Managing workplace conflict – The importance of effective policies and support structures
A measure all organisations should implement to better manage workplace conflict is to have:
concise grievance policies and processes,
written in plain language,
that are regularly updated, and
emphasise a range of options and stages in the handling of conflict.
The setting of timeframes, defined roles and proper procedural fairness considerations are also critical from a risk management perspective.
Common mistakes that I have seen, especially in larger organisations, include: having too many policies and procedures that don’t integrate with each other (or other relevant documents); having well-crafted policies that aren’t readily accessible or even known of by staff; and, inadequate support from the organisation in their implementation.
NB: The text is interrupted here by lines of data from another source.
/-- A word of a register is a digit of its value, and 0 past the top word. -/
theorem getD_toNat (a : Bank) (i : Nat) : (a.getD i 0).toNat = val a / 2 ^ (32 * i) % 2 ^ 32 := by
  obtain hi | hi := lt_or_ge i a.length
  · nth_rw 1 [← ofVal_val a]
    simp [ofVal, hi, word]
  · simp [hi, val_div_two_pow_of_le (Nat.mul_le_mul_left 32 hi)]

theorem wordOrZero_natCast (a : Bank) (i : Nat) : wordOrZero a i = val a / 2 ^ (32 * i) % 2 ^ 32 := by
  rw [← getD_toNat, wordOrZero]
  obtain hi | hi := lt_or_ge i a.length
  · simp [hi]
  · simp [hi.not_gt]

/-- Word `i` of a register moved up by `q` words. -/
theorem wordOrZero_sub (a : Bank) (i q : Nat) :
    wordOrZero a ((i : Int) - q) = val a * 2 ^ (32 * q) / 2 ^ (32 * i) % 2 ^ 32 := by
  obtain hlt | hge := lt_or_ge i q
  · obtain ⟨m, rfl⟩ := Nat.exists_eq_add_of_lt hlt
    have hpow : val a * 2 ^ (32 * (i + m + 1)) = 2 ^ (32 * i) * (2 ^ 32 * (val a * 2 ^ (32 * m))) := by ring
    rw [hpow, Nat.mul_div_cancel_left _ (Nat.two_pow_pos _), Nat.mul_mod_right, wordOrZero, if_neg (by omega)]
  · obtain ⟨j, rfl⟩ := Nat.exists_eq_add_of_le hge
    have hindex : ((q + j : Nat) : Int) - q = j := by omega
    rw [hindex, wordOrZero_natCast, Nat.mul_add, Nat.pow_add, Nat.mul_comm (val a),
      Nat.mul_div_mul_left _ _ (Nat.two_pow_pos _)]

/-- The word above the low `s` bits of a number, from its two lowest words: the first without its low `s` bits, and the
low `s` bits of the second above them. -/
theorem ofNat_div_two_pow (u : Nat) {s : Nat} (hs : s ≤ 32) :
    BitVec.ofNat 32 (u / 2 ^ s) =
      BitVec.ofNat 32 (u % 2 ^ 32 / 2 ^ s + u / 2 ^ 32 % 2 ^ 32 * 2 ^ (32 - s) % 2 ^ 32) := by
  have hpow : 2 ^ 32 = 2 ^ s * 2 ^ (32 - s) := by rw [← Nat.pow_add, Nat.add_sub_cancel' hs]
  have hdiv : u / 2 ^ s = u % 2 ^ 32 / 2 ^ s + u / 2 ^ 32 * 2 ^ (32 - s) := by
    nth_rw 1 [← Nat.mod_add_div u (2 ^ 32)]
    nth_rw 2 [hpow]
    rw [Nat.mul_assoc, Nat.add_mul_div_left _ _ (Nat.two_pow_pos s), Nat.mul_comm (2 ^ (32 - s))]
  apply BitVec.eq_of_toNat_eq
  rw [hdiv, BitVec.toNat_ofNat, BitVec.toNat_ofNat, Nat.add_mod_mod, ← Nat.add_mod_mod, ← Nat.mod_mul_mod,
    Nat.add_mod_mod]

/-- Without a shift by bits no bits of the word below enter, so the case that R175 sets apart fits the formula. -/
theorem ite_div_two_pow {lo : Nat} (hlo : lo < 2 ^ 32) (s : Nat) :
    (if s = 0 then 0 else lo / 2 ^ (32 - s)) = lo / 2 ^ (32 - s) := by
  split
  case isTrue h => rw [h, Nat.div_eq_of_lt hlo]
  case isFalse => rfl

/-- Without a shift by bits no bits of the word above enter, so the case that R176 sets apart fits the formula. -/
theorem ite_mul_two_pow (hi s : Nat) :
    (if s = 0 then 0 else hi * 2 ^ (32 - s) % 2 ^ 32) = hi * 2 ^ (32 - s) % 2 ^ 32 := by
  split
  case isTrue h => rw [h, Nat.mul_mod_left]
  case isFalse => rfl

/-- Word `i` of the register shifted up by `q` words and `s` bits, from the two words that meet in it. -/
theorem word_shl (a : Bank) (i q : Nat) {s : Nat} (hs : s < 32) :
    word (val a * 2 ^ (32 * q + s)) i =
      BitVec.ofNat 32 (wordOrZero a ((i : Int) - q) * 2 ^ s % 2 ^ 32 +
        if s = 0 then 0 else wordOrZero a ((i : Int) - q - 1) / 2 ^ (32 - s)) := by
  have hbits : val a * 2 ^ (32 * q + s) / 2 ^ (32 * i) =
      val a * 2 ^ (32 * (q + 1)) / 2 ^ (32 * i) / 2 ^ (32 - s) := by
    have hexp : 32 * (q + 1) = 32 * q + s + (32 - s) := by omega
    rw [Nat.div_div_eq_div_mul, hexp, Nat.pow_add _ _ (32 - s), ← Nat.mul_assoc,
      Nat.mul_div_mul_right _ _ (Nat.two_pow_pos _)]
  have hhigh : val a * 2 ^ (32 * (q + 1)) / 2 ^ (32 * i) / 2 ^ 32 = val a * 2 ^ (32 * q) / 2 ^ (32 * i) := by
    rw [Nat.div_div_eq_div_mul, Nat.mul_succ, Nat.pow_add, ← Nat.mul_assoc,
      Nat.mul_div_mul_right _ _ (Nat.two_pow_pos _)]
  have hbelow : (i : Int) - q - 1 = i - (q + 1 : Nat) := by omega
  rw [hbelow, wordOrZero_sub, wordOrZero_sub, ite_div_two_pow (Nat.mod_lt _ (Nat.two_pow_pos 32)), word, hbits,
    ofNat_div_two_pow _ (Nat.sub_le 32 s), hhigh, Nat.sub_sub_self hs.le, Nat.add_comm]

/-- Word `i` of the register shifted down by `q` words and `s` bits, from the two words that meet in it. -/
theorem word_shr (a : Bank) (i q : Nat) {s : Nat} (hs : s < 32) :
    word (val a / 2 ^ (32 * q + s)) i =
      BitVec.ofNat 32 (wordOrZero a ((i : Int) + q) / 2 ^ s +
        if s = 0 then 0 else wordOrZero a ((i : Int) + q + 1) * 2 ^ (32 - s) % 2 ^ 32) := by
  have hbits : val a / 2 ^ (32 * q + s) / 2 ^ (32 * i) = val a / 2 ^ (32 * (i + q)) / 2 ^ s := by
    rw [Nat.div_div_eq_div_mul, Nat.div_div_eq_div_mul, ← Nat.pow_add, ← Nat.pow_add]
    ring_nf
  have hhigh : val a / 2 ^ (32 * (i + q)) / 2 ^ 32 = val a / 2 ^ (32 * (i + q + 1)) := by
    rw [Nat.div_div_eq_div_mul, ← Nat.pow_add, Nat.mul_succ]
  have hlo : wordOrZero a ((i : Int) + q) = _ := wordOrZero_natCast a (i + q)
  have hhi : wordOrZero a ((i : Int) + q + 1) = _ := wordOrZero_natCast a (i + q + 1)
  rw [hlo, hhi, ite_mul_two_pow, word, hbits, ofNat_div_two_pow _ hs.le, hhigh]

theorem shlWords_eq_shl (a : Bank) (k : Nat) : shlWords a k = shl a k := by
  rw [shl_eq_ofVal]
  refine List.map_congr_left fun i _ => ?_
  have hword := word_shl a i (k / 32) (Nat.mod_lt k (by decide : 0 < 32))
  rw [Nat.div_add_mod] at hword
  exact hword.symm

theorem shrWords_eq_shr (a : Bank) (k : Nat) : shrWords a k = shr a k := by
  rw [shr_eq_ofVal]
  refine List.map_congr_left fun i _ => ?_
  have hword := word_shr a i (k / 32) (Nat.mod_lt k (by decide : 0 < 32))
  rw [Nat.div_add_mod] at hword
  exact hword.symm

/-- Settles O48: both shifts are truncated arithmetic, and their word-level forms give the same words. -/
theorem shiftsAsNumbersAndByWords : Obligations.ShiftsAsNumbersAndByWords := by
  intro a k
  refine ⟨?_, ?_, shlWords_eq_shl a k, shrWords_eq_shr a k⟩
  · rw [val_shl]
    split
    case isTrue h => exact mul_two_pow_mod_of_le _ h
    case isFalse => rfl
  · rw [val_shr]
    split
    case isTrue h => exact val_div_two_pow_of_le h
    case isFalse => rfl

/-! ### Addition and subtraction (R177, R178) -/

/-- The ripple carry adder is addition. -/
theorem addRipple_eq_ofVal {a b : Bank} (h : a.length = b.length) (carry : Nat) :
    addRipple a b carry = ofVal a.length (val a + val b + carry) := by
  induction a generalizing b carry with
  | nil => rfl
  | cons x xs ih =>
    obtain ⟨y, ys, rfl⟩ := List.exists_cons_of_length_eq_add_one h.symm
    rw [addRipple, ih (Nat.succ.inj h), ofVal_succ_carry, List.length_cons, val_cons, val_cons]
    ring_nf

theorem addw_eq_ofVal {a b : Bank} (h : a.length = b.length) : addw a b = ofVal a.length (val a + val b) :=
  addRipple_eq_ofVal h 0

/-- One step of the ripple borrow: `2^32` is added to a word exactly when the next word pays it back. -/
theorem subRipple_cons (x y : Word) (xs ys : Bank) {borrow : Nat} (hb : borrow ≤ 1) :
    ∃ (d : Word) (next : Nat), subRipple (x :: xs) (y :: ys) borrow = d :: subRipple xs ys next ∧ next ≤ 1 ∧
      d.toNat + y.toNat + borrow = x.toNat + 2 ^ 32 * next := by
  have hx := x.isLt
  have hy := y.isLt
  simp only [subRipple]
  split
  · exact ⟨_, 1, rfl, le_rfl, by rw [BitVec.toNat_ofNat]; omega⟩
  · exact ⟨_, 0, rfl, Nat.zero_le 1, by rw [BitVec.toNat_ofNat]; omega⟩

/-- Ripple carry undoes ripple borrow: the carry into each word is the borrow that was taken from it. -/
theorem addRipple_subRipple {a b : Bank} (h : a.length = b.length) {borrow : Nat} (hb : borrow ≤ 1) :
    addRipple (subRipple a b borrow) b borrow = a := by
  induction a generalizing b borrow with
  | nil => rfl
  | cons x xs ih =>
    obtain ⟨y, ys, rfl⟩ := List.exists_cons_of_length_eq_add_one h.symm
    obtain ⟨d, next, hsub, hnext, hd⟩ := subRipple_cons x y xs ys hb
    have hword : BitVec.ofNat 32 (x.toNat + 2 ^ 32 * next) = x := BitVec.eq_of_toNat_eq (by simpa using x.isLt)
    have hcarry : (x.toNat + 2 ^ 32 * next) / 2 ^ 32 = next := by omega
    rw [hsub, addRipple, hd, hword, hcarry, ih (Nat.succ.inj h) hnext]

theorem addw_subw {a b : Bank} (h : a.length = b.length) : addw (subw a b) b = a :=
  addRipple_subRipple h (Nat.zero_le 1)

/-- A difference and what was subtracted make the minuend, or wrap around it once. -/
theorem val_subw_add {a b : Bank} (h : a.length = b.length) :
    val (subw a b) + val b = val a ∨ val (subw a b) + val b = val a + 2 ^ (32 * a.length) := by
  have hlen : (subw a b).length = a.length := by simp [subw_length, h]
  have hd := hlen ▸ val_lt (subw a b)
  have hb := h ▸ val_lt b
  have hsum : (val (subw a b) + val b) % 2 ^ (32 * a.length) = val a := by
    rw [← val_ofVal, ← hlen, ← addw_eq_ofVal (hlen.trans h), addw_subw h]
  obtain hlt | hge := lt_or_ge (val (subw a b) + val b) (2 ^ (32 * a.length))
  · exact .inl (by rwa [Nat.mod_eq_of_lt hlt] at hsum)
  · rw [Nat.mod_eq_sub_mod hge, Nat.mod_eq_of_lt (by omega)] at hsum
    exact .inr (by omega)

/-- Settles O49: the sum wraps modulo 2^N, and the difference wraps exactly when it would be negative. -/
theorem addAndSubtractModulo : Obligations.AddAndSubtractModulo := by
  intro a b h
  have ha := val_lt a
  have hd := val_lt (subw a b)
  rw [subw_length, ← h, Nat.min_self] at hd
  have hsub := val_subw_add h
  exact ⟨by rw [addw_eq_ofVal h, val_ofVal], fun hle => by omega, fun hlt => by omega⟩

/-! ### Multiplication (R179) -/

/-- A row of the multiplier adds `x * b` to the accumulator words it reaches. -/
theorem mulRow_eq_ofVal (x : Word) {b acc : Bank} (h : acc.length ≤ b.length) (carry : Nat) :
    mulRow x b acc carry = ofVal acc.length (x.toNat * val b + val acc + carry) := by
  induction acc generalizing b carry with
  | nil => cases b <;> rfl
  | cons r rs ih =>
    cases b with
    | nil => simp at h
    | cons y ys =>
      rw [mulRow, ih (Nat.le_of_succ_le_succ h), ofVal_succ_carry, List.length_cons, val_cons, val_cons]
      ring_nf

/-- The rows of the multiplier add `a * b` to the accumulator: the row of each word leaves the lowest accumulator word
final, and the rows above it add to the rest. -/
theorem mulRows_eq_ofVal (a : Bank) {b acc : Bank} (h : acc.length ≤ b.length) :
    mulRows a b acc = ofVal acc.length (val a * val b + val acc) := by
  induction a generalizing acc with
  | nil => rw [mulRows, val_nil, Nat.zero_mul, Nat.zero_add, ofVal_val]
  | cons x xs ih =>
    rw [mulRows, mulRow_eq_ofVal x h, Nat.add_zero]
    cases acc with
    | nil => rfl
    | cons r rs =>
      have hrest : rs.length ≤ b.length := Nat.le_of_succ_le h
      rw [List.length_cons, ofVal_succ]
      dsimp only
      rw [ih (by simpa using hrest), ofVal_length, val_ofVal, ofVal_add_mod, ofVal_succ_carry, val_cons x]
      ring_nf

theorem mulw_eq_ofVal {a b : Bank} (h : a.length = b.length) : mulw a b = ofVal a.length (val a * val b) := by
  rw [mulw, mulRows_eq_ofVal a (by simp [h]), zeroBank_length, val_zeroBank, Nat.add_zero]

/-- Settles O50: the rows of the multiplier accumulate the product from words of zeros, as far as there are words. -/
theorem multiplyModulo : Obligations.MultiplyModulo := fun a b h =>
  ⟨mulw_length a b, by rw [mulw_eq_ofVal h, val_ofVal]⟩

/-! ### Laws (R180) -/

theorem addw_comm {a b : Bank} (h : a.length = b.length) : addw a b = addw b a := by
  rw [addw_eq_ofVal h, addw_eq_ofVal h.symm, h, Nat.add_comm]

theorem addw_assoc {a b c : Bank} (hab : a.length = b.length) (hac : a.length = c.length) :
    addw (addw a b) c = addw a (addw b c) := by
  have hbc := hab.symm.trans hac
  rw [addw_eq_ofVal hab, addw_eq_ofVal hbc, addw_eq_ofVal (by simp [hac]), addw_eq_ofVal (by simp [hab])]
  rw [ofVal_length, val_ofVal, val_ofVal, ← hab, ofVal_add_mod, Nat.add_comm, ofVal_add_mod]
  ring_nf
In fact having ‘supportive infrastructure’ beyond written policy is another key element in dealing with unhealthy conflict.
The best policies and procedures are also undermined if leaders and managers don’t model respectful behaviours and demonstrate that non-adherence to organisational values will have important consequences. The old saying goes that ‘the fish rots from the head’. Unfortunately not all organisations have a homogeneous set of leaders with the self-awareness, skills or perhaps willingness to set such an example. In this sense it is essential to build capacity and seek buy-in from your leadership cohort.
It’s desirable for everyone in an organisation to be equipped to manage conflict in a healthy fashion, especially when cost effective methods exist to both ensure familiarity with basic methods of dealing with conflict and to provide a shared language with which to have difficult discussions.
It’s important to recognise that human beings are complex and that organisations need to have other policies and procedures in place to address external factors that can often contribute to workplace conflict (e.g. mental health, family violence etc.). An initial measure to establish a base line, especially for smaller organisations without strong in-house capacity, is to have an external provider perform an HR Audit for you.
Even if you a junior manager, there may be things you have control over that can be explored to reduce potential conflicts in your team. A contributing factor in some workplace conflicts is a lack of role clarity. Questions to ask here include:
What do they think they should be doing?
What do you believe they should be doing?
What do others understand that they should be doing?
Closely aligned to this is whether there are clear reporting relationships? If the answer is no, you are setting yourself up for potential future misunderstandings.